И он не к месту заговорил о погоде, ласточках и подобных вещах.

Сотрудник рассеянно слушал, отирая лезвие косы пучком травы. Потом, все так же кивая и хмыкая, осмотрел сохнувшие на кустах портянки, тряхнул ими, поддакнул: “Во как!” — и, довольный окончательным результатом, принялся разбирать косу. По всей видимости, он утратил всякий интерес к участку и его владельцу и только из-под бровей поглядывал на Эдуарда, продолжавшего говорить, говорить, говорить.

Но неожиданно, точно на замахе, Троепольский запнулся.

— Вы что-то сказали? — спросил он, неловко улыбнувшись. — Я не расслышал.

— Я, это… — проговорил человек, оторвавшись от занятия. — Я говорю, твоей-то месяца три осталось ждать?

Сердце Троепольского замерло, к горлу подкатил ком.

— Да, — прошептал он, и глаза его увлажнились. — По моим подсчетам, в сентябре…

 

НИКОГДА

Виталий Сергеевич никак не ожидал и не мог предвидеть, что недельной давности новость о страшном происшествии с женой и дочерью Панина посетит его снова. Стоило во время прогулки на улице постороннему ребенку неожиданно, пугая своих отца и мать, у магазина игрушек сорваться на крик, приседая и ладошечками упираясь в асфальт, и Виталий Сергеевич неосторожно представил, как так же или даже громче плакала маленькая девочка, не отходя ни на шаг от матери, хранящей молчание.

О самом Панине Виталий Сергеевич знал сравнительно немного. Но если в прошлую среду он и вовсе отмахнулся от известия, уделив ему внимание, равное отдаленному приятельству, то теперь, немного смущенный отсутствием интереса к случаю и видя себя ни много ни мало в рядах людей порядочных, вознамерился хоть издали посочувствовать беде. Так искренне и честно, как если бы то же самое случилось с ним самим.

Воспоминания Виталия Сергеевича о Панине ограничивались школьными годами в старших классах, редкими и в большинстве своем случайными встречами в течение нескольких лет после окончания школы и последующим затуханием каких бы то ни было сентиментальных мотивов.
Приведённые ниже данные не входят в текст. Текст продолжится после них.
/-- Record an access that has passed its check on every line. -/
def raceMark (k : Core) (lid : Nat) (write : Bool) : List Nat → Core
  | [] => k
  | l :: ls =>
    match raceLine (getRace k l) lid write 0 with
    | .ok r => raceMark { k with race := tput {} k.race l r } lid write ls
    | .error _ => raceMark k lid write ls

/-- Clear a line's record (a tagged operation, R92). -/
def raceClear (k : Core) (line : Nat) : Core := { k with race := tdel k.race line }

/-- The lid to report for an access of core `c`, if it races in a scratchpad. -/
def raceCheck (s : State) (c : Nat) (l : Loc) (n : Nat) (write : Bool) : Option Nat :=
  match l with
  | .scr k o => raceFirst (getCore s k) (getCore s c).lid write s.fresh (linesOf o n)
  | .named _ => none

/-! ### Race samples of named memory (R96 to R98) -/

/-- The bytes of a line that an access touches, as a mask. -/
def byteMask (off n : Nat) : W64 := BitVec.ofNat 64 ((2 ^ n - 1) * 2 ^ off)

/-- A confirmed conflict (R98). -/
def raceConfirm (s : State) (task : Nat) (line : Nat) (r : SampRec) (lid : Nat) (write : Bool) : State :=
  let t := getTask s task
  let hit := t.raceStat.getLsbD 0
  let cnt := (t.raceStat.extractLsb' 32 16).toNat
  let st : W64 := BitVec.ofNat 64 (
    1 + (if hit then 2 else 0)
    + (if hit then (t.raceStat.extractLsb' 2 5).toNat else line * 64 / 2 ^ 47 % 32) * 4
    + Nat.min (cnt + 1) 65535 * 2 ^ 32)
  let t := { t with raceStat := st }
  let t :=
    if hit then t
    else { t with
      raceAddr := BitVec.ofNat 64 (line * 64)
      raceLids := BitVec.ofNat 64 (r.lid % 65536 + lid % 65536 * 65536 + (if r.wrote then 2 ^ 32 else 0) + (if write then 2 ^ 33 else 0)) }
  setTask s task t

/-- A plain access of a core meets a sampled line (R97). Only accesses of one task conflict here: a report names one task
(R98), and a record of another task is replaced (DESIGN CHOICE, log entry 109). -/
def sampleLine (s : State) (c line : Nat) (mask : W64) (write : Bool) : State :=
  match s.samp.find? fun e => e.1 = line with
  | none => s
  | some (_, old) =>
    let k := getCore s c
    let new : SampRec := { task := k.task, lid := k.lid, wrote := write, bytes := mask, rel := k.relCount }
    let put (s : State) : State := { s with samp := tset s.samp line (some new) }
    match old with
    | none => put s
    | some r =>
      let other := match coreOfLid (getTask s r.task) r.lid with
        | some o => decide ((getCore s o).relCount = r.rel) && decide ((getCore s o).task = r.task)
        | none => false
      if decide (r.task = k.task) && decide (r.lid ≠ k.lid) && (r.wrote || write) && (r.bytes &&& mask != 0) && other then
        raceConfirm s k.task line r k.lid write
      else put s

/-- The lines that `n` bytes from `pa` touch, each with the bytes touched. -/
def lineParts (pa n : Nat) : List (Nat × W64) :=
  (linesOf pa n).map fun k =>
    let lo := Nat.max pa (k * 64)
    let hi := Nat.min (pa + n) (k * 64 + 64)
    (k, byteMask (lo - k * 64) (hi - lo))

/-- Sample every line of a plain access to named memory by core `c`. The conductors of prologues are not cores (R96). -/
def sampleAccess (s : State) (c : Nat) (l : Loc) (n : Nat) (write : Bool) : State :=
  match l with
  | .scr _ _ => s
  | .named pa => if isPrologue c then s else (lineParts pa n).foldl (fun s e => sampleLine s c e.1 e.2 write) s

/-- A release of a core (R96). -/
def bumpRelease (s : State) (c : Nat) : State :=
  let k := getCore s c
  setCore s c { k with relCount := k.relCount + 1 }

/-! ### Watchpoints (R500 to R505) -/

def wpEn (k : Core) (n : Nat) : Bool := (tget 0 k.wpCtl n).getLsbD 16
def wpMask (k : Core) (n : Nat) : W16 := (tget 0 k.wpCtl n).extractLsb' 0 16
def wpSt (k : Core) (n : Nat) : Nat := ((tget 0 k.wpCtl n).extractLsb' 18 2).toNat

/-- The bits of a 16-byte range from `base` that a write of `n` bytes at `o` touches, where `base` is its range. -/
def hitBits (base o n : Nat) (mask : W16) : W16 :=
  BitVec.ofNat 16 ((List.range 16).foldl (fun a i =>
    if decide (o ≤ base + i) && decide (base + i < o + n) && mask.getLsbD i then a + 2 ^ i else a) 0)

/-- Offset of a location in its space, and whether two locations lie in one space. -/
def locOff : Loc → Nat
  | .scr _ o => o
  | .named pa => pa
def sameSpace : Loc → Loc → Bool
  | .scr a _, .scr b _ => decide (a = b)
  | .named _, .named _ => true
  | _, _ => false

/-- The watched bytes of a location that a write touches (R502). -/
def watchHits (w l : Loc) (n : Nat) (mask : W16) : W16 :=
  if sameSpace w l then hitBits (locOff w) (locOff l) n mask else 0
Черты Панина, его приметы как взрослого человека не давались Виталию Сергеевичу совершенно. То он видит Панина стоящим у классной доски с мелом в руках, то идущим по коридору с тяжелым портфелем. Словом, оборванные на полуслове фразы, шепот, смех, то бег, то шаг — все запутывалось тотчас, как приходило. Да и возможно ли было сквозь безмолвную муть дотянуться до сердечного рукопожатия, когда настоящая жизнь Панина Виталию Сергеевичу не была известна? А слухи и домыслы едва ли пробел восполняли. К тому же при всем своем добром намерении Виталий Сергеевич мог ненароком выкопать из ниоткуда темного человека, недовольного ни встречей, ни самим воскрешением. И более всего неприятным было бы огорчение от напрасно затраченных сил.

Поэтому, отвлеченно и с приятной грустью, Виталий Сергеевич наметил отдаленную бесплотную фигуру Панина в пустом доме с высокими потолками, где нет ни мебели, ни гардероба, а только распахнутые настежь окна и рассеянная по углам паутина. Как там, в полутьме, Панин бродит из комнаты в комнату, ссутулившись и изредка прислоняясь к стенам, принимаясь за одно и то же дело по нескольку раз за день. Пишет письмо да все откладывает ручку или же стоит молча, оставаясь решительно в сквозняке. Неосязаемый, чуть ли не продуваемый ветром насквозь, прозрачней катящихся за окном облаков, Панин то и дело пропадает из виду и ускользает.

Но через мгновение появляется опять.

И вот уже за окном во дворе выглядывают качели на древесном суку, от ветерочка сдвинувшиеся с места. Их следовало бы подновить, подкрасить, выставить горизонт, да Панин, по всей видимости, и собирался выбрать день, чтобы вплести в веревки, точно в косы, разноцветные ленты. Васильковых, ромашковых цветов.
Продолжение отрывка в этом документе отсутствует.